Robert Dodd : Congrats on the quarter. And back to that point — I mean, to your point, Todd and Rob, you’ve talked in the past about earning the dividend from realized income, and you can earn it from pure NII in the near term. You said, Rob, that I think equity gains are likely to slow this year. I mean in — that’s probably part of the cycle. Do you hypothetically expect them to be slow for the year? Or have you tapped — is there an age vintage component in that in terms of like they’re going to be slow for more than a year and then come back sometime down the road? Any color you can give on that? And then also, I’ll lap it all up for you —
Robert Ladd: Sure. Yes. No, no, it’s a good clarifying question, Robert. So this is just to share as we tried each quarter kind of the cadence of activity — level of activity that we’re experiencing and whereas in previous quarters, we could tell, and there were things on the horizon. And just at this point, there’s nothing on the horizon. But we’ve learned over time that will change. But it’s not a vintage issue, I think it’s just probably a state overall of the M&A market and just expect it to be slower. And I would couple that with what maybe more importantly is that repayment seemed to have slowed for the moment. But again, I wouldn’t call this a long-term phenomenon, and it may could very well pick up as we get into the middle of the year.
Robert Dodd : Got it. And on kind of just conceptually long term, what would you — this is a qualitative than quantitative question probably, how much of your total realized earnings would you expect to come from NII versus realized gains on average ?
Robert Ladd: And sorry, Robert, on average and over what period of time?

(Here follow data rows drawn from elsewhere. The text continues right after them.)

-- ==== Sys2Proof/Machine/Dict.lean ====
section
/-! DEFINITION. The object dictionary (R348): one row for each object of the object tables, with its
type (R9), its access and markers (R11), its default, its range and its instance set (R349). Rules that
reach beyond a row (relations between objects, modes, states) stand with the objects' writers. An object
is addressed by index and subindex together, written 0x3000_03 for 0x3000.03. -/

namespace Sys2Proof.Machine

/-- The types of object values (R9); `uint` and `sint` are given in bytes. -/
inductive OTy where
  | bool
  | enum8
  | uint (bytes : Nat)
  | sint (bytes : Nat)
  | octets (n : Nat)
  | time112
  deriving DecidableEq, Repr

/-- The access rights (R11). -/
inductive Right where
  | ro | rw | wo | rws
  deriving DecidableEq, Repr

/-- The H and L markers (R11). -/
inductive Reach where
  | both | head | host
  deriving DecidableEq, Repr

/-- The values an object takes. -/
inductive Range where
  | any
  | uint (lo hi : Nat)
  | sint (lo hi : Int)
  | list (vs : List Nat)
  | orList (vs : List Nat) (lo hi : Nat)
  | mask (allowed : Nat)
  | multiple (m : Nat)
  | window (hi m : Nat)
  | time
  deriving DecidableEq, Repr

/-- The instance sets (R349). -/
inductive Insts where
  | one
  | channels
  | ports
  | span (lo hi : Nat)
  | tests
  deriving DecidableEq, Repr

/-- One row of an object table. `count` marks the saturating counts of R351. -/
structure Row where
  addr  : Nat
  ty    : OTy
  right : Right
  crit  : Bool
  reach : Reach
  dflt  : Nat
  range : Range
  insts : Insts
  count : Bool
  deriving DecidableEq, Repr

/-- A row that can be written. -/
def obj (a : Nat) (t : OTy) (r : Right) (c : Bool) (h : Reach) (d : Nat) (g : Range) (i : Insts) : Row :=
  ⟨a, t, r, c, h, d, g, i, false⟩

/-- A read-only row. -/
def ro (a : Nat) (t : OTy) (d : Nat) (i : Insts) : Row := ⟨a, t, .ro, false, .both, d, .any, i, false⟩

/-- A saturating count, cleared on read for each accessor (R351). -/
def cnt (a : Nat) (i : Insts) : Row := ⟨a, .uint 8, .ro, false, .both, 0, .any, i, true⟩

/-- Objects 0x1000.00 to 0x1007.00. -/
def rows1000_00 : List Row :=
  [ ro 0x1000_00 (.uint 4) 1280992306 .one -- Device type
  , ro 0x1001_00 (.octets 16) 0 .one -- Serial number
  , ro 0x1002_00 .enum8 0 .one -- Ordering variant
  , ro 0x1002_01 (.uint 2) 0 .one -- Hardware issue
  , ro 0x1003_00 (.uint 4) 0 .one -- Firmware version
  , ro 0x1003_01 (.uint 4) 0 .one -- Boot ROM version
  , ro 0x1004_00 (.octets 32) 0 .one -- Identity key hash
  , ro 0x1005_00 (.uint 8) 0 .one -- Manufacture time
  , obj 0x1006_00 (.octets 32) .rws false .both 0 (.any) .one -- Operator label
  , ro 0x1007_00 (.uint 8) 0 .one -- Time since BOOT
  ]

/-- Objects 0x1100.00 to 0x1120.05. -/
def rows1100_00 : List Row :=
  [ obj 0x1100_00 (.uint 4) .wo false .both 0 (.uint 0x73617665 0x73617665) .one -- Save
  , obj 0x1101_00 (.uint 4) .wo true .both 0 (.uint 0x6C6F6164 0x6C6F6164) .one -- Restore defaults
  , ro 0x1102_00 (.uint 4) 1 .one -- Dictionary version
  , obj 0x1110_00 (.uint 4) .rws false .both 0 (.any) .one -- Channel group mask
  , obj 0x1110_01 (.uint 4) .rws false .both 0 (.any) .one -- Channel group mask
  , obj 0x1110_02 (.uint 4) .rws false .both 0 (.any) .one -- Channel group mask
  , obj 0x1110_03 (.uint 4) .rws false .both 0 (.any) .one -- Channel group mask
  , obj 0x1110_04 (.uint 4) .rws false .both 0 (.any) .one -- Channel group mask
  , obj 0x1110_05 (.uint 4) .rws false .both 0 (.any) .one -- Channel group mask
  , obj 0x1110_06 (.uint 4) .rws false .both 0 (.any) .one -- Channel group mask
  , obj 0x1110_07 (.uint 4) .rws false .both 0 (.any) .one -- Channel group mask
  , obj 0x1111_00 (.uint 1) .rws false .both 0 (.any) .one -- Port group mask
  , obj 0x1111_01 (.uint 1) .rws false .both 0 (.any) .one -- Port group mask
  , obj 0x1111_02 (.uint 1) .rws false .both 0 (.any) .one -- Port group mask
  , obj 0x1111_03 (.uint 1) .rws false .both 0 (.any) .one -- Port group mask
  , obj 0x1111_04 (.uint 1) .rws false .both 0 (.any) .one -- Port group mask
  , obj 0x1111_05 (.uint 1) .rws false .both 0 (.any) .one -- Port group mask
  , obj 0x1111_06 (.uint 1) .rws false .both 0 (.any) .one -- Port group mask
  , obj 0x1111_07 (.uint 1) .rws false .both 0 (.any) .one -- Port group mask
  , cnt 0x1120_01 (.span 0x01 0x02) -- Requests executed
  , cnt 0x1120_02 (.span 0x01 0x02) -- Requests refused busy
  , cnt 0x1120_03 (.span 0x01 0x02) -- Malformed messages
  , cnt 0x1120_04 (.span 0x01 0x02) -- Repeats answered from store
  , cnt 0x1120_05 (.span 0x01 0x02) -- Replies discarded
  ]

/-- Objects 0x1200.00 to 0x1210.04. -/
def rows1200_00 : List Row :=
  [ ro 0x1200_00 (.uint 8) 0 .one -- Last head-end critical counter
  , ro 0x1201_00 (.uint 8) 0 .one -- Last local critical counter
  , obj 0x1202_00 (.octets 32) .wo true .head 0 (.any) .one -- Local key install
  , ro 0x1202_01 .bool 0 .one -- Local key present
  , obj 0x1203_01 (.octets 1793) .wo true .both 0 (.any) .one -- Operator anchor install
  , ro 0x1203_02 (.octets 32) 0 .one -- Operator anchor hash
  , obj 0x1203_03 (.uint 1) .wo true .both 0 (.uint 1 1) .one -- Operator anchor remove
  , obj 0x1204_01 .bool .rw true .both 0 (.any) .one -- Co-signature required
  , ro 0x1205_01 (.uint 1) 0 .one -- Anchor revocation
  , obj 0x1205_02 (.uint 1) .wo true .both 0 (.uint 0 3) .one -- Revoke anchor
  , ro 0x1206_01 (.uint 1) 0 .one -- Rollback counter
  , obj 0x1206_02 (.uint 1) .wo true .both 0 (.uint 1 128) .one -- Advance rollback counter
  , obj 0x1207_01 (.uint 4) .wo true .both 0 (.any) .one -- Update start
  , obj 0x1207_02 (.uint 4) .rw false .both 0 (.multiple 4096) .one -- Update offset
  , obj 0x1207_03 (.octets 4096) .wo false .both 0 (.any) .one -- Update data
  , obj 0x1207_04 (.uint 1) .wo false .both 0 (.uint 1 1) .one -- Verify bank B
  , ro 0x1207_05 .enum8 0 .one -- Update state
  , ro 0x1207_06 .enum8 0 .one -- Verification reason
  , obj 0x1207_07 (.uint 1) .wo true .both 0 (.uint 1 1) .one -- Swap banks
  , ro 0x1208_01 (.uint 4) 0 (.span 0x00 0x01) -- Image version
  , ro 0x1208_02 (.uint 4) 0 (.span 0x00 0x01) -- Image rollback level
  , ro 0x1208_03 .enum8 0 (.span 0x00 0x01) -- Image state
  , ro 0x1208_04 (.octets 32) 0 (.span 0x00 0x01) -- Image measurement
  , ro 0x1208_05 (.uint 1) 0 .one -- Boot bank
  , obj 0x1210_01 (.uint 1) .wo true .head 0 (.uint 1 1) .one -- Rekey
  , ro 0x1210_02 (.uint 4) 0 .one -- Epoch
  , obj 0x1210_03 (.uint 8) .rws false .head 281474976710656 (.uint 4294967296 9223372036854775808) .one -- Rekey warning threshold
  , ro 0x1210_04 .enum8 0 .one -- Rekey state
  ]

Robert Dodd : Going forward, just long term, how much should we expect to roughly to come from NII versus the realized gains. Obviously, they both generate value, and they both contribute for dividend funding, but I’m just trying to —
Robert Ladd: Sure. I’d say for the foreseeable future, again, based on the forward curve, which has now risen up that we would expect to have robust NII out into the future and not need realized gains to support the dividend, which I know is not exactly what you’ve asked, but just to clarify that. And then with respect to realized gains, as a percentage, it probably could be something like 10-ish percent or so of our earnings. As a nominal percentage, it’s typically 5% of the portfolio. But because of the magnitude of what it can generate could be outsized. But we would still expect it to be a modest percentage but overall meaningful. And then in a conservative way that we look at it is that it would cover realized potential losses and credit losses. But in any event, we would expect to be positive and put it in the 10% range, I think.
Todd Huskinson: Yes. Robert, I just might add that’s historically been the case. We’ve effectively covered our dividends through NII throughout our history. I mean there have been times when the realized gains have come in handy. But for the most part, it’s been coming from NII.
Robert Dodd : Understood. And to that point, I mean, over time, your realized gains have been greater than your realized losses, which goes to dividend funding on that front as well. So what are you seeing in the environment right now? I mean you said you expect the portfolio to be, what was it, $850 million to $900 million this year, kind of stable in the first quarter. Is this just — is this year of rotation, a few repayments, a few additions? Or do you expect larger scale rotation in the second half? Or can you give us any color about how that — how you think the year might play out in terms of activity level.